FCC Lowers Phone Company Reporting Requirements

Published December 1, 2008

Federal regulators have agreed to cut the amount of information they collect from the country’s largest phone companies about service quality and customer complaints.

The Federal Communications Commission in September approved a request from AT&T to allow the company to stop filing yearly reports on service quality, customer satisfaction, and infrastructure investment. The company said the reports were not necessary and were too expensive to prepare.

Activists Push Back

The move sets the stage for letting other major carriers do the same—over the objections of consumer groups, who say poor phone service will follow.

FCC began requiring carriers to file Automated Reporting Management Information System (ARMIS) reports in 1990, saying the reports were necessary to ensure carriers were not reducing the quality of their networks to increase profits. Some analysts say the reports are unnecessary now because consumers are able to switch to other carriers if service isn’t what they expect.

The reports were required only from the largest landline carriers, not from smaller carriers or cable and wireless telephone service providers. But even this incomplete information kept most carriers on their toes, some experts argue.

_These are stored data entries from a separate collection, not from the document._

/-- `REG.RMW addr, [lo,hi], x` (R86). DESIGN CHOICE (log 17): the single-bit forms, which 41_register_access.md R113
names and gives no text, are `REG.RMW addr, i, x` (SETBIT) and `REG.RMW addr, i` (TOGBIT). -/
def parseRmw (ts : List (List Char)) : Option Simple :=
  match ts with
  | t :: rest =>
    match parseAddr t, parseRange 64 rest, rest with
    | some addr, some (lo, hi, [x]), _ => (parseLatch x).map (fun x => .rmw addr (.setbits lo hi x))
    | some addr, none, [i, x] =>
      match parseBelow 64 i, parseLatch x with
      | some i, some x => some (.rmw addr (.setbit i x))
      | _, _ => none
    | some addr, none, [i] => (parseBelow 64 i).map (fun i => .rmw addr (.togbit i))
    | _, _, _ => none
  | [] => none

/-- The operands of a helper after its name and its address (R86, 44_twi_slave_node.md R181). -/
def parseNodeHelper (name : List Char) (ts : List (List Char)) : Option NodeHelper :=
  if name == "WRREG".toList then
    match ts with
    | [r, n, v] =>
      match parseByte r, parseNumber n, parseNumber v with
      | some r, some n, some v => some (.wrreg r n v)
      | _, _, _ => none
    | _ => none
  else if name == "WRRANGE".toList then
    match parseRange 256 ts with
    | some (lo, hi, [v]) => (parseNumber v).map (.wrrange lo hi)
    | _ => none
  else if name == "RDREG".toList then
    match ts with
    | [r, n] =>
      match parseByte r, parseNumber n with
      | some r, some n => some (.rdreg r n)
      | _, _ => none
    | _ => none
  else if name == "RDRANGE".toList then
    match parseRange 256 ts with
    | some (lo, hi, []) => some (.rdrange lo hi)
    | _ => none
  else if name == "RDBUF".toList then
    match parseRange 256 ts with
    | some (lo, hi, [cap]) => (parseNumber cap).map (.rdbuf lo hi)
    | _ => none
  else if name == "WRBUF".toList then
    match parseRange 256 ts with
    | some (lo, hi, ['['] :: bytes) => (parseBytes bytes).map (.wrbuf lo hi)
    | _ => none
  else none

/-! ## Lines and programs -/

/-- What one line is. -/
inductive Line where
  | blank
  | stmt (s : Stmt)
  | opening (b : Block)
  | closing
  deriving DecidableEq, Repr

/-- The block lines: `TXN`, `XMIT a` and `RECV a` with an opening brace, and the closing brace (R86). -/
def parseBlockLine (ts : List (List Char)) : Option Line :=
  match ts with
  | [m] => if m == [closeBrace] then some .closing else none
  | [m, t] => if m == "TXN".toList && t == [openBrace] then some (.opening .txn) else none
  | [m, a, t] =>
    if t == [openBrace] then
      if m == "XMIT".toList then (parseAddr7 a).map (fun a => .opening (.xmit a))
      else if m == "RECV".toList then (parseAddr7 a).map (fun a => .opening (.recv a))
      else none
    else none
  | _ => none

/-- The statement lines: a command, REG.RMW, a helper, NODE, or a node form (R81, R86). -/
def parseStmtLine (ts : List (List Char)) : Option Stmt :=
  match ts with
  | [] => none
  | m :: rest =>
    if m == "REG.RMW".toList then (parseRmw rest).map .simple
    else if m == "NODE".toList then
      match rest with
      | [a] => (parseAddr7 a).map .node
      | _ => none
    else if (splitDot m).1 == "NODE".toList then (parseNodeHelper (splitDot m).2 rest).map .nodeHelper
    else
      match parseCommand ts with
      | some c => some (.simple (.command c))
      | none =>
        match rest with
        | [] => none
        | a :: more =>
          match parseAddr7 a, parseNodeHelper m more with
          | some a, some h => some (.helper (h.bind a))
          | _, _ => none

“Without this type of reporting, how do consumers push back when telecom firms don’t meet their requirements?” said Peter Radizeski, telecom specialist for Tampa, Florida-based RAD-INFO, Inc. He said Verizon had a poor record on these reports for a few years and that kept the firm from getting government approval for expansion in Maryland.

But Steve Titch, a telecom analyst for the Los Angeles-based Reason Foundation, says the regulation calling for regular reporting was borne out of the telecom monopoly age, when consumers had a choice of one phone company or no service. The reports were justified decades ago, he said, because consumers had few market choices and their complaints carried little weight with the phone company.

Expense Called Unnecessary

Radizeski says he expects consumers to experience a lower quality of service without the accountability the reports provided.

But with multiple providers competing in most areas, consumers can choose from a variety of landline, wireless, and voice-over-Internet Protocol carriers, Titch notes. If consumers fail to get the service they desire from one company, he said, they can now easily switch to another carrier. Thus the need for expensive reports is gone.

“The reports included things like service outages and network availability,” Titch said. “They were very time-consuming and expensive to produce.”


Phil Britt ([email protected]) writes from South Holland, Illinois.